GIVEN DATA:
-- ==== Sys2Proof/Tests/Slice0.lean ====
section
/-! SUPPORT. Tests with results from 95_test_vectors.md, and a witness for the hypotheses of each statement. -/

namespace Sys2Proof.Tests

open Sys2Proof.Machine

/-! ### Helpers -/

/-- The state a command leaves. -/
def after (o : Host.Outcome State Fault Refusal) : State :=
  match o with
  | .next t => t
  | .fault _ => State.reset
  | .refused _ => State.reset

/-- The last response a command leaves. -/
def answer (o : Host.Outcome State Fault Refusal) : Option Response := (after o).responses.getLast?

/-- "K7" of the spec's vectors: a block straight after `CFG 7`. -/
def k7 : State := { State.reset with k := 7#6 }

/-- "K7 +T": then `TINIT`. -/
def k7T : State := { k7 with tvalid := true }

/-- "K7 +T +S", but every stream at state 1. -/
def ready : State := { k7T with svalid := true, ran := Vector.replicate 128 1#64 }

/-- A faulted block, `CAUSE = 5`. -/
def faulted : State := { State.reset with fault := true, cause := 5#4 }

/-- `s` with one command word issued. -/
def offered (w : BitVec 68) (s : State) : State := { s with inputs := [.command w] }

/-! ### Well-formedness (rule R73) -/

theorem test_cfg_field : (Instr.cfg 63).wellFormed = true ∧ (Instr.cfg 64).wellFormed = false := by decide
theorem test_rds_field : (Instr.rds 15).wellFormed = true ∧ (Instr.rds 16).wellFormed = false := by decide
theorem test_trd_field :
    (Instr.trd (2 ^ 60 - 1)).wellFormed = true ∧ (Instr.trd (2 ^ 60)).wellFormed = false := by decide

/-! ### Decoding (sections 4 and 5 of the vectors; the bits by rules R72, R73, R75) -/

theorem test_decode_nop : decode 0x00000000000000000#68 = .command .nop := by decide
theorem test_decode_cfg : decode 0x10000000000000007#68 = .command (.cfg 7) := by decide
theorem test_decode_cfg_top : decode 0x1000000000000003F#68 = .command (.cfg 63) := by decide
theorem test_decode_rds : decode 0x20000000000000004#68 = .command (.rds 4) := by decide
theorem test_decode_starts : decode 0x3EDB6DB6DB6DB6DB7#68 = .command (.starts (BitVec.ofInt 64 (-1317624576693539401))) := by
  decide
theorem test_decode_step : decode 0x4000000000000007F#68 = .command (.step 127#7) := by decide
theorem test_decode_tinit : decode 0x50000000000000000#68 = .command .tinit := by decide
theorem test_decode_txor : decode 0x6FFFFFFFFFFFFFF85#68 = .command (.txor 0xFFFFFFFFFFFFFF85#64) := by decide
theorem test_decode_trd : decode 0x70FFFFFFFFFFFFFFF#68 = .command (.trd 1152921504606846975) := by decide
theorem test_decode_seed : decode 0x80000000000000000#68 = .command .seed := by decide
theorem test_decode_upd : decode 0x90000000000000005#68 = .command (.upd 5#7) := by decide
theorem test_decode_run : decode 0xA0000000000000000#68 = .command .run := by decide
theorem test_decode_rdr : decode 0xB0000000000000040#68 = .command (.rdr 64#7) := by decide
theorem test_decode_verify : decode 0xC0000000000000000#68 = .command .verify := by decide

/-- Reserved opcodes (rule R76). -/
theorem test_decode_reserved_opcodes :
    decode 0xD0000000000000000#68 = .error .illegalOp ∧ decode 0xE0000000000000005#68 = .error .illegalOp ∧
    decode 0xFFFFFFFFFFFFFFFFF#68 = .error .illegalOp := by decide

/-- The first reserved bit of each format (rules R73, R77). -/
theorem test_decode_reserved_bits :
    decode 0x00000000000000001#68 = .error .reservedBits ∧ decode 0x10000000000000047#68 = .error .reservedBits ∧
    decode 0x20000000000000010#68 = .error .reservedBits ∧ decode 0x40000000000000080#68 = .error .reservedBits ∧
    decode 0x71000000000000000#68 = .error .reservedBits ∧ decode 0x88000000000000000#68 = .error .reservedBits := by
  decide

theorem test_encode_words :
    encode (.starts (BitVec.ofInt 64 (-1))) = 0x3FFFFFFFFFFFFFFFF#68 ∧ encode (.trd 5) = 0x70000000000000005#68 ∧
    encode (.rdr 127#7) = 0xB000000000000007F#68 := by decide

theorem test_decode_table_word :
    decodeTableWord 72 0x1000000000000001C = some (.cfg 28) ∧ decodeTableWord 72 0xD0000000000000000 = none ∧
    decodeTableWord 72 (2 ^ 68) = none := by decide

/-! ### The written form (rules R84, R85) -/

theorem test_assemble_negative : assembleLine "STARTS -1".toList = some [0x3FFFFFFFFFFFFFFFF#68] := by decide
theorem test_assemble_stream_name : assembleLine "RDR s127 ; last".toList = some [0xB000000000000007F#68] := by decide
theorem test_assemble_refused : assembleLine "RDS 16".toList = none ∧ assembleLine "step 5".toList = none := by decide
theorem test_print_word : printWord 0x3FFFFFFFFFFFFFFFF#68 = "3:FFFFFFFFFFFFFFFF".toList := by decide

---

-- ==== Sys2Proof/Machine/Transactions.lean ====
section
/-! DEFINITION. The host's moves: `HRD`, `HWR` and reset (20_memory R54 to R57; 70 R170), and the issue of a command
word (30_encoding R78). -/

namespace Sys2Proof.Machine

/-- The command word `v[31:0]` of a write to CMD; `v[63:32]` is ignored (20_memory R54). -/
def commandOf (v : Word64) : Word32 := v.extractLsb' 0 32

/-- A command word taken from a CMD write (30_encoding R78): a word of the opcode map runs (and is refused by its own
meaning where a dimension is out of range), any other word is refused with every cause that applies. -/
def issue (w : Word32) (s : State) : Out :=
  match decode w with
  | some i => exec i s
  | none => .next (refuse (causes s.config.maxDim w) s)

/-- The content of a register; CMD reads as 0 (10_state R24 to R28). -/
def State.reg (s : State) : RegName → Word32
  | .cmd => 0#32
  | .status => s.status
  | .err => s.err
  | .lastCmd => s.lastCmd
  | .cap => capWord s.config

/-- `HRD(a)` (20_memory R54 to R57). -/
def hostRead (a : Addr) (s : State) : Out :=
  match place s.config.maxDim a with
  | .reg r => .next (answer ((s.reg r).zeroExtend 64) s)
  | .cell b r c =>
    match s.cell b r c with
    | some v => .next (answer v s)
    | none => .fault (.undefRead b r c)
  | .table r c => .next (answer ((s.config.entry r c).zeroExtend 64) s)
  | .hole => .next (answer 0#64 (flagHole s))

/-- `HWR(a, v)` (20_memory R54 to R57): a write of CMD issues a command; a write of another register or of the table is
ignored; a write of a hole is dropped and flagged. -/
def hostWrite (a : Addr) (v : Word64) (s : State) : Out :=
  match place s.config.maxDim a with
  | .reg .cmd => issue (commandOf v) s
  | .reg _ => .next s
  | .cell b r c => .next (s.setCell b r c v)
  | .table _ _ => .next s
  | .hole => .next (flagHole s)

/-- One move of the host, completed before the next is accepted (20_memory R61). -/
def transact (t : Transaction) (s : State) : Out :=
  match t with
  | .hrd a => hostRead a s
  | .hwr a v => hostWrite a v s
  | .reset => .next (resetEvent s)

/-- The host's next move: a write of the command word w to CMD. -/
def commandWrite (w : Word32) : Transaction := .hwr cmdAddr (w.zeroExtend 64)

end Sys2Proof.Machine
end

WORK ORDER: The required answer is the run of lines above, starting at the line with "-- ==== Sys2Proof/Tests/Slice0.lean" and ending at the line with "response a command leaves. -/", reproduced exactly with both ends.

RESULT BELOW:
-- ==== Sys2Proof/Tests/Slice0.lean ====
section
/-! SUPPORT. Tests with results from 95_test_vectors.md, and a witness for the hypotheses of each statement. -/

namespace Sys2Proof.Tests

open Sys2Proof.Machine

/-! ### Helpers -/

/-- The state a command leaves. -/
def after (o : Host.Outcome State Fault Refusal) : State :=
  match o with
  | .next t => t
  | .fault _ => State.reset
  | .refused _ => State.reset

/-- The last response a command leaves. -/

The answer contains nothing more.